Charles Edward Trevelyan.jpg
Trevelyan in the 1840s
Born (1807-04-02)2 April 1807
Taunton, Somerset, United Kingdom
Died 19 June 1886(1886-06-19) (aged 79)
London, United Kingdom
Nationality British
Alma mater Charterhouse School
Occupation Civil servant, colonial administrator
Spouse(s)
Hannah More Macaulay
(m. 1834; died 1873)
Eleanor Anne
(m. 1875)
Parent(s)
  • Venerable George Trevelyan
  • Harriet Trevelyan

Sir Charles Edward Trevelyan, 1st Baronet, KCB (2 April 1807 – 19 June 1886) was a British civil servant and colonial administrator. As a young man, he worked with the colonial government in Calcutta, India. He returned to Britain and took up the post of Assistant Secretary to the Treasury. During this time he was responsible for facilitating the government's inadequate response to the Irish famine. In the late 1850s and 1860s he served there in senior-level appointments. Trevelyan was instrumental in the process of reforming the British Civil Service in the 1850s.

Cecil Woodham-Smith wrote of him:

his mind was powerful, his character admirably scrupulous and upright, his devotion to duty praiseworthy, but he had a remarkable insensitiveness. Since he took action only after conscientiously satisfying himself what he proposed to do was ethical and justified he went forward impervious to other considerations, sustained but also blinded by his conviction of doing right.

However this legacy has largely been overshadowed by the controversial role he played in the British government's response to the potato blight in Ireland and the subsequent Great Famine of the 1840s.

It has been said that:

Trevelyan's most enduring mark on history may be the genocidal anti-Irish racial sentiment he expressed during his term in the critical position of administrating relief for the millions of Irish peasants suffering under the potato blight as Assistant Secretary to HM Treasury (1840–1859) under the Whig administration of Lord Russell.

During the height of the famine, Trevelyan was slow to disburse direct government food and monetary aid to the Irish due to his strong belief in laissez-faire economics and the free hand of the market. He also wrote highly disparaging remarks about the Irish in a letter to an Irish peer, stating that "the judgement of God sent the calamity to teach the Irish a lesson".

Trevelyan never expressed remorse for his comments or actions. His defenders say that larger factors than Trevelyan's own acts and beliefs were more central to the problem of the famine and its high mortality.

Origins

Descended from an ancient family of Cornwall, he was born in Taunton, Somerset, a son of the Venerable George Trevelyan, then a Cornish clergyman, later Archdeacon of Taunton, the 3rd son of Sir John Trevelyan Bt MP of Nettlecombe Court in Somerset. His mother was Harriet Neave, a daughter of Sir Richard Neave MP, Governor of the Bank of England.
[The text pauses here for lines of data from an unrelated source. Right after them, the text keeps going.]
-- ==== Sys2Proof/Syntax.lean ====
section
/-! DEFINITION. The commands the block takes, one constructor per row of spec/opcode_table.json. Each carries what the
outside gives with it: the bytes of a register write, the bytes of a fetched entry, the answer bits of a frame, the
outcome of an access to host memory. -/

namespace Sys2Proof

/-- A host write to a 4-byte register of the window: its byte enables (bit k for byte k) and its data (R60). -/
structure RegWrite where
  enables : BitVec 4
  value   : BitVec 32
deriving DecidableEq, Repr

/-- The three admin queue registers (R41). -/
inductive AdminReg where
  | sqBase
  | cqBase
  | sizes
deriving DecidableEq, Repr

/-- An access to host memory, named by what it is for (the table of R57). -/
inductive Access where
  /-- the read of a submission queue's head entry -/
  | entryRead (sq : SqId)
  /-- the write of a completion record to a completion queue -/
  | completion (cq : CqId)
  /-- the buffer write of a READ_BLOCK context -/
  | buffer (ctx : CtxNum)
  /-- the result record write of the admin command in execution -/
  | result
  /-- the write of an event record -/
  | event
deriving DecidableEq, Repr

/-- The owner of a frame request (1.4): a host context, a watch poll, a watch response write or a replay write. -/
inductive Requester where
  | host (ctx : CtxNum)
  | poll (watch : WatchId)
  | response (watch : WatchId)
  | replay (tgt : Tgt)
deriving DecidableEq, Repr

/-- The commands. `tag` names one access to host memory among all that were issued, so that the outcome of an access
that the engine no longer waits for is told from the outcome of the one it waits for. -/
inductive Instr where
  -- resets and configuration space
  | powerOnReset
  | hostLinkReset
  | msiConfigChange (on : Bool) (vectors : Nat)
  -- writes to the register window
  | enable (w : RegWrite)
  | enableResume (w : RegWrite)
  | pause (w : RegWrite)
  | reset (w : RegWrite)
  | adminQueueRegisterWrite (reg : AdminReg) (enables : BitVec 8) (value : BitVec 64)
  | sqTailWrite (sq : SqId) (w : RegWrite)
  | cqHeadWrite (cq : CqId) (w : RegWrite)
  | eqHeadWrite (w : RegWrite)
  | interruptMaskSetWrite (w : RegWrite)
  | interruptMaskClearWrite (w : RegWrite)
  | interruptPendingWrite (w : RegWrite)
  | registerWriteOther (offset : Nat) (w : RegWrite)
  -- admin entries: the read of SQ0's head entry with this tag succeeded and delivered this entry
  | createSq (tag : Nat) (body : Body)
  | deleteSq (tag : Nat) (body : Body)
  | createCq (tag : Nat) (body : Body)
  | deleteCq (tag : Nat) (body : Body)
  | segmentSetup (tag : Nat) (body : Body)
  | segmentOn (tag : Nat) (body : Body)
  | segmentOff (tag : Nat) (body : Body)
  | segmentRecover (tag : Nat) (body : Body)
  | querySegment (tag : Nat) (body : Body)
  | queryTarget (tag : Nat) (body : Body)
  | watchAdd (tag : Nat) (body : Body)
  | watchRemove (tag : Nat) (body : Body)
  | watchArm (tag : Nat) (body : Body)
  | queryWatch (tag : Nat) (body : Body)
  | restoreAdd (tag : Nat) (body : Body)
  | restoreDrop (tag : Nat) (body : Body)
  | configureEvents (tag : Nat) (body : Body)
  | abort (tag : Nat) (body : Body)
  -- I/O entries: the fetch arbiter's entry read with this tag succeeded and delivered this entry
  | read (tag : Nat) (body : Body)
  | write (tag : Nat) (body : Body)
  | maskedWrite (tag : Nat) (body : Body)
  | broadcastWrite (tag : Nat) (body : Body)
  | readBlock (tag : Nat) (body : Body)
  | waitUntil (tag : Nat) (body : Body)
  | fence (tag : Nat) (body : Body)
  -- failures of entry reads, and accesses that run out of time
  | entryReadFail (sq : SqId) (tag : Nat)
  | dmaAccessTimeout (access : Access) (tag : Nat)
  -- the wire
  | frameBoundary (seg : SegId)
  | frameAttemptEnd (seg : SegId) (answer : BitVec 2) (data : Half) (parity : Bool)
  | broadcastFrameEnd (seg : SegId)
  -- timers
  | retryDelayEnd (requester : Requester)
  | pollIntervalEnd (ctx : CtxNum)
  | waitUntilDeadline (ctx : CtxNum)
  | watchDue (watch : WatchId)
  -- stuck line and recovery
  | stuckLineDetected (seg : SegId)
  | recoveryPulseEnd (seg : SegId) (hdaHigh : Bool)
  | recoveryIdleEnd (seg : SegId)
  -- outcomes of writes to host memory
  | bufferWriteDone (ctx : CtxNum) (tag : Nat) (ok : Bool)
  | resultWriteDone (tag : Nat) (ok : Bool)
  | completionWriteDone (cq : CqId) (tag : Nat)
  | completionWriteFail (cq : CqId) (tag : Nat)
  | eventWriteDone (tag : Nat)
  | eventWriteFail (tag : Nat)
  -- the remaining rows
  | invalidOpcodeEntry (admin : Bool) (tag : Nat) (opcode : Byte) (body : Body)
  | discardedEntryRead (sq : SqId) (tag : Nat)
  | engineControlWrite (w : RegWrite)
deriving DecidableEq, Repr

end Sys2Proof
end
Much of the wealth of the family derived from the holding of slaves in Grenada.

Education

He was educated at Blundell's School in Devon, at Charterhouse School and then the East India Company College at Haileybury in Hertfordshire. R.A.C. Balfour stated that "his early life was influenced by his parents' membership of the Clapham Sect – a group of sophisticated families noted for their severity of principle as much as for their fervent evangelism." Trevelyan was a student of the economist Thomas Malthus while at Haileybury. His rigid adherence to Malthusian population theory during the Irish famine is often attributed to this formative tutelage.

Career

John Lawrence's Executive Council 1864
Charles Trevelyan, sitting second from left, with John Lawrence, Viceroy of India and other council members. c. 1864

In 1826, as a young man, Trevelyan joined the East India Company as a writer and was posted to the Bengal Civil Service at Delhi, India. There, by a combination of diligence and self-discipline together with his outstanding intellectual talents he achieved rapid promotion. He occupied several important and influential positions in various parts of India, but his priggish and often indiscreet behaviour endeared him to few of his colleagues and involved him in almost continual controversy.
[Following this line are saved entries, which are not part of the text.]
/-! ### Timers -/

/-- When a timed event has come: its timer runs, and its tick is here. One that is taken before its tick acts as the same
event taken at it, with time moved on to it tick by tick; where its timer has been stopped on the way, nothing is left to
do (log entry 3). A retry delay that ends offers its request again: a host context joins those offered, unless it holds
the segment; a poll stands in the due-poll list behind earlier retries and ahead of the rest; a response write or a replay
job goes to the head of the internal write list (log entry 21). A poll interval that ends offers its context; a deadline ends
a waiting WAIT_UNTIL CONDITION_TIMEOUT, and lets a frame on the wire run on (R12, R81, R82, R99, R102, R117, R142). When the
next due time of an ARMED watch arrives with no poll outstanding, the watch is LISTED in order of due time and then watch id,
and is next due one interval later; with a poll outstanding the due time is overrun (R116 to R118). -/
def Obligations.TimersFire : Prop :=
  (∀ s : State,
    (∀ n, s.hasCome (.retry (.host n)) = true ↔
      ∃ c e, s.ctx n = some c ∧ c.state = .retryWait ∧ c.retryEnd = some e ∧ e ≤ s.ticks) ∧
    (∀ w, s.hasCome (.retry (.poll w)) = true ↔
      ∃ x e, s.watch w = some x ∧ x.poll = .retryWait ∧ x.retryEnd = some e ∧ e ≤ s.ticks) ∧
    (∀ w, s.hasCome (.retry (.response w)) = true ↔
      ∃ x l m d, s.watch w = some x ∧ (s.seg x.cfg.tgt.seg).respDelays = l ++ d :: m ∧ (∀ p ∈ l, p.write.watch ≠ w) ∧
        d.write.watch = w ∧ d.retryEnd ≤ s.ticks) ∧
    (∀ x, s.hasCome (.retry (.replay x)) = true ↔ ∃ j e, s.job x = some j ∧ j.retryEnd = some e ∧ e ≤ s.ticks) ∧
    (∀ n, s.hasCome (.interval n) = true ↔
      ∃ c e, s.ctx n = some c ∧ c.state = .pollWait ∧ c.pollEnd = some e ∧ 10 * e ≤ s.ticks) ∧
    (∀ n, s.hasCome (.deadline n) = true ↔ ∃ c e, s.ctx n = some c ∧ c.deadline = some e ∧ 10 * e ≤ s.ticks) ∧
    (∀ w, s.hasCome (.due w) = true ↔
      ∃ x e, s.watch w = some x ∧ x.state = .armed ∧ x.nextDue = some e ∧ 10 * e ≤ s.ticks)) ∧
  (∀ s : State,
    let early := fun (i : TimedEvent) (e : Nat) =>
      ((s.advance e).hasCome i = true → ∃ t, exec i.command s = .next t ∧ exec i.command (s.advance e) = .next t) ∧
      ((s.advance e).hasCome i = false → exec i.command s = .next (s.advance e).settle)
    (∀ n c e, s.ctx n = some c → c.state = .retryWait → c.retryEnd = some e → early (.retry (.host n)) e) ∧
    (∀ w x e, s.watch w = some x → x.poll = .retryWait → x.retryEnd = some e → early (.retry (.poll w)) e) ∧
    (∀ w x l m d, s.watch w = some x → (s.seg x.cfg.tgt.seg).respDelays = l ++ d :: m →
      (∀ p ∈ l, p.write.watch ≠ w) → d.write.watch = w → early (.retry (.response w)) d.retryEnd) ∧
    (∀ x j e, s.job x = some j → j.retryEnd = some e → early (.retry (.replay x)) e) ∧
    (∀ n c e, s.ctx n = some c → c.state = .pollWait → c.pollEnd = some e → early (.interval n) (10 * e)) ∧
    (∀ n c e, s.ctx n = some c → c.deadline = some e → early (.deadline n) (10 * e)) ∧
    (∀ w x e, s.watch w = some x → x.state = .armed → x.nextDue = some e → early (.due w) (10 * e))) ∧
  ((∀ (s : State) (c : Ctx) (e : Nat), s.distinct → c ∈ s.ctxs → c.state = .retryWait → c.retryEnd = some e →
     e ≤ s.ticks →
     ∃ t, exec (.retryDelayEnd (.host c.num)) s = .next t ∧ { c with retryEnd := none } ∈ t.ctxs ∧
       (s.holdsSegment c = false → c.num ∈ (t.seg c.seg).offered) ∧ s.keepsOthers t c.num ∧ t.standing = s.standing) ∧
   (∀ (s : State) (i : WatchId) (x : Watch) (e : Nat), s.watch i = some x → x.poll = .retryWait → x.retryEnd = some e →
     e ≤ s.ticks →
     ∃ t l m d, exec (.retryDelayEnd (.poll i)) s = .next t ∧ (s.seg x.cfg.tgt.seg).duePolls = l ++ m ∧
       (∀ p ∈ l, p.retried = true) ∧ (∀ p ∈ m.head?, p.retried = false) ∧ d.watch = i ∧ d.retried = true ∧
       t.standing = ((s.updSeg x.cfg.tgt.seg fun y =>
         { y with duePolls := l ++ d :: m }).setWatch i (some { x with poll := .listed, retryEnd := none })).standing) ∧
   (∀ (s : State) (i : WatchId) (x : Watch) (l m : List RespDelay) (d : RespDelay), s.watch i = some x →
     (s.seg x.cfg.tgt.seg).respDelays = l ++ d :: m → (∀ p ∈ l, p.write.watch ≠ i) → d.write.watch = i →
     d.retryEnd ≤ s.ticks →
     ∃ t, exec (.retryDelayEnd (.response i)) s = .next t ∧
       t.standing = (s.updSeg x.cfg.tgt.seg fun y =>
         { y with respDelays := l ++ m, writes := .response d.write :: y.writes }).standing) ∧
   (∀ (s : State) (x : Tgt) (j : Job) (e : Nat), s.job x = some j → j.retryEnd = some e → e ≤ s.ticks →
     ∃ t, exec (.retryDelayEnd (.replay x)) s = .next t ∧
       t.standing = ((s.updJob x fun j =>
         { j with retryEnd := none }).updSeg x.seg fun y => { y with writes := .job x :: y.writes }).standing) ∧
   (∀ (s : State) (c : Ctx) (e : Nat), s.distinct → c ∈ s.ctxs → c.state = .pollWait → c.pollEnd = some e →
     10 * e ≤ s.ticks →
     ∃ t, exec (.pollIntervalEnd c.num) s = .next t ∧ { c with pollEnd := none } ∈ t.ctxs ∧
       c.num ∈ (t.seg c.seg).offered ∧ s.keepsOthers t c.num ∧ t.standing = s.standing) ∧
   (∀ (s : State) (c : Ctx) (e : Nat), s.distinct → c ∈ s.ctxs → c.deadline = some e → c.chain = none →
     (s.cq (s.sq c.sq).bound).state = .active → 10 * e ≤ s.ticks →
     ∃ t, exec (.waitUntilDeadline c.num) s = .next t ∧ t.standing = s.standing ∧
       (c.state = .pollWait ∨ c.state = .retryWait → c.staged = [] →
         t.readyWith (s.sq c.sq).bound c .conditionTimeout ∧ s.keepsOthers t c.num) ∧
       (c.state = .active → { c with deadline := none, deadlinePassed := true } ∈ t.ctxs ∧ s.keepsOthers t c.num))) ∧
  (∀ (s : State) (i : WatchId) (x : Watch) (e : Nat), s.watch i = some x → x.state = .armed → x.nextDue = some e →
     10 * e ≤ s.ticks →
     (x.poll = .none →
       ∃ t l m, exec (.watchDue i) s = .next t ∧ (s.seg x.cfg.tgt.seg).duePolls = l ++ m ∧
         (∀ p ∈ l, p.retried = true ∨ p.due < e ∨ (p.due = e ∧ p.watch < i)) ∧
         (∀ p ∈ m.head?, p.retried = false ∧ ¬ (p.due < e ∨ (p.due = e ∧ p.watch < i))) ∧
         t.standing = ((s.updSeg x.cfg.tgt.seg fun y =>
           { y with duePolls := l ++ { watch := i, due := e, retried := false } :: m }).setWatch i
             (some { x with poll := .listed, nextDue := some (e + x.cfg.interval) })).standing) ∧
     (x.poll ≠ .none →
       ∃ t, exec (.watchDue i) s = .next t ∧
         t.standing = (s.setWatch i (some { x with
           overrun := true, nextDue := none, overrunCount := min (x.overrunCount + 1) 255 })).standing))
On return to Britain in 1840 he was appointed as assistant secretary to HM Treasury, and served to 1859, during both the Irish famine and the Highland Potato Famine of 1846–1857 in Scotland. In Ireland, he administered famine relief, whilst in Scotland he was closely associated with the work of the Central Board for Highland Relief. His inaction and personal negative attitude towards the Irish people are widely believed to have slowed relief for the famine. However, he displayed a distinct contrast in his attitude to the Highland Potato Famine; in one letter addressing the situation in Scotland dated 29 April 1846, Trevelyan wrote:

Our measures must proceed with as little disturbance as possible of the ordinary course of private trade, which must ever be the chief resource for the subsistence of the people, but, coûte que coûte (at any cost), the people must not, under any circumstances, be allowed to starve.

Meanwhile, in Ireland a million people starved to death, as the Irish watched with increasing fury as boatloads of homegrown oats and grain departed on schedule from their shores for shipment to England. Food riots erupted in ports such as Youghal, near Cork, where people tried unsuccessfully to confiscate a boatload of oats. At Dungarvan, in County Waterford, British troops were pelted with stones as they shot into the crowd, killing at least two people and wounding several others. British naval escorts were then provided for the riverboats.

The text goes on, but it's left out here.